Employers offer stressed staff bonuses, counseling as measures to help

  • Print Article
-Virginia Thomas
Matt Allore, executive director of human potential for the Inland Northwest region of MultiCare, says the organization has taken a number of steps to help overtaxed health care workers.

Health care systems throughout the Inland Northwest are working against the effects of burnout on their staff, who continue to fight the COVID-19 pandemic.

Bryan Fix, chief human resources officer for the Washington and Montana regions for Providence, formerly Providence Health & Services, says employee retention has become a more pressing problem for the organization.

Turnover at Providence has increased each month since the COVID-19 virus was detected in the Spokane area, he says.

“Before the pandemic, our turnover rates were far below the industry average when we would track it on benchmark surveys,” Fix says. “Today, our total overall turnover looks a little more like the industry average, and that industry average is not a small number.”

As of Oct. 13, there were more than 1,600 open positions in the Spokane-Coeur d’Alene area listed on the websites of the area’s four largest health care employers—Providence, MultiCare Health System, Eastern State Hospital, and Kootenai Health. That figure includes clinical and non clinical positions.

As of the Journal’s December 2020 list of the largest employers in Spokane and Kootenai counties, those four health care entities employed about 12,900 people in Spokane, Stevens, and Kootenai counties. 

According to the National Healthcare Retention & RN Staffing Report, a survey conducted by national registered nurse recruitment company NSI, Nursing Solutions Inc., the average U.S. hospital turnover rate last year was 19.5%, up 1.7 percentage points from the 2019 turnover rate, an increase of almost 5 percentage points from the 2010 hospital turnover rate of 14.6%.

Many veteran health care workers have left the industry after reaching their burnout limit, Fix says. There aren’t enough people entering the industry to keep up, he says.

Matt Allore, executive director of human potential for the Inland Northwest region for MultiCare Health System, says the health system has been getting more creative in responding to staffing needs.

MultiCare, in an effort to reduce some of the load frontline workers are carrying, has introduced a new program it calls Helping Hands.

“All of our salaried staff members in support positions have been asked to volunteer some of their time in support of our hospital operations during this most recent delta (variant) surge,” Allore says. “Someone from accounting can’t help give an IV or administer medications, but they can help deliver a food tray or keep our facilities clean, sterile, and safe for everybody.”

The program has been fairly popular, with hundreds of employees throughout MultiCare participating, Allore says.

“That’s one of the big things we can do to help with the burnout of the entire pandemic—addressing our workforce challenges and doing so aggressively,” Allore says.

Fix says health care workers have continued to endure a “heightened state of response” throughout the waves of confirmed COVID-19 cases and hospitalizations.

“As we go through these waves, it’s that whole feeling of managing change again,” Fix says.

According the Spokane Regional Health District’s daily COVID-19 updates, as of October 13, 163 people in the county were hospitalized due to the virus. 

Allore says health care workers have been working against the virus long after they had assumed it would be under control.

“It’s been challenging because the pandemic continues and endures, long after everyone thought it would,” Allore says. 

He adds, “You can get a little lost in the day-to-day amidst this pandemic, as a health care worker.

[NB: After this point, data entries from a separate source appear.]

/-! ### Sense sampling -/

/-- A CH6 expiry and the sampler's notices (R63 to R65, R70 to R72; log entries 4 and 40): in SCANNING an overrun is
counted; in IDLE the first entry that is active and not passed over (one that blanks in tie is, on a KNOT node with the
taken sector S0 or S1: R66) is converted, its input sampled with 0 V and below as 0, 10 V and above as 4,095, and a voltage
between as a result next to it; with none the scan ends at once; the running view follows RUNNING, and entries with PROTECT
begin their runs afresh; TENSION may be cleared exactly when every locked entry's result lies in its window of Table 4-3
(one that is OFF has none, and is never locked), and the clear unlocks every entry and keeps the trip values. -/
def Obligations.SamplerScansAndTakesItsNotices : Prop :=
  ∀ s : State, s.begun = true →
    let starts (n : Fin 8) := s.settings.scan[n].mode ≠ .off ∧ ¬ (s.settings.knot = true ∧ s.settings.scan[n].blankInTie = true ∧
      (s.knot.takenSector = some .s0 ∨ s.knot.takenSector = some .s1))
    let inside (n : Fin 8) (r : Nat) := match s.settings.scan[n].mode with
      | .off => True
      | .low => s.settings.scan[n].lowLimit ≤ r
      | .high => r ≤ s.settings.scan[n].highLimit
      | .band => s.settings.scan[n].lowLimit ≤ r ∧ r ≤ s.settings.scan[n].highLimit
    Completes .scanStart s (fun t =>
      Only [.due, .channels, .sampler] s t ∧ (∀ j : Fin 8, j ≠ 6 → t.channel j = s.channel j) ∧
      (s.sampler.position ≠ none → t.sampler = { s.sampler with overruns := holdInc 65535 s.sampler.overruns }) ∧
      (s.sampler.position = none → (∀ n : Fin 8, ¬ starts n) →
        t.sampler = { s.sampler with conversionLeft := none }) ∧
      (∀ n : Fin 8, s.sampler.position = none → starts n → (∀ m : Fin 8, m < n → ¬ starts m) →
        t.sampler = { s.sampler with
          position := some n
          conversionLeft := some 125
          sampled := t.sampler.sampled } ∧
        let level := s.pins.ai.toList.getD s.settings.scan[n].input 0
        (level ≤ 0 → t.sampler.sampled = 0) ∧ (4095000 ≤ level → t.sampler.sampled = 4095) ∧
        (0 ≤ level → level ≤ 4095000 → level - 1000 < 1000 * (t.sampler.sampled.toNat : Int) ∧
          1000 * (t.sampler.sampled.toNat : Int) < level + 1000))) ∧
    Completes .samplerRunningEntry s (fun t => Only [.due, .sampler] s t ∧
      { t.sampler with entries := s.sampler.entries } = { s.sampler with runningView := true } ∧
      ∀ n : Fin 8, t.sampler.entries[n] = if s.settings.scan[n].mode ≠ .off ∧ s.settings.scan[n].protect = true then
        { s.sampler.entries[n] with filterRun := 0, tripped := false } else s.sampler.entries[n]) ∧
    Completes .samplerRunningExit s (fun t => Only [.due, .sampler] s t ∧ t.sampler = { s.sampler with runningView := false }) ∧
    Completes .tensionClearQuestion s (fun t => Only [.due] s t ∧
      ∃ yes, t.due = s.due.erase .tensionClearQuestion ++ [.tensionAnswer yes] ∧
        (yes = true ↔ ∀ n : Fin 8, s.sampler.entries[n].locked = true →
          inside n s.sampler.entries[n].result)) ∧
    Completes .tensionClearNotice s (fun t => Only [.due, .sampler] s t ∧
      { t.sampler with entries := s.sampler.entries } = s.sampler ∧
      ∀ n : Fin 8, t.sampler.entries[n] = { s.sampler.entries[n] with locked := false })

You can start to lose your connection to purpose.”

Allore says MultiCare has relied heavily on its existing support programs for employees.

“The emotional needs throughout the pandemic have been served by programs like a crisis intervention team called Code Lavender, which supports employees after a patient dies or a traumatic event that can tax emotions occurs in the workplace,” he says. “We’ve also got our employee assistance programs, which offer free confidential counseling referral services to our employees.”

Providence offers similar counseling services for its employees. Fix says he took advantage of this program last year.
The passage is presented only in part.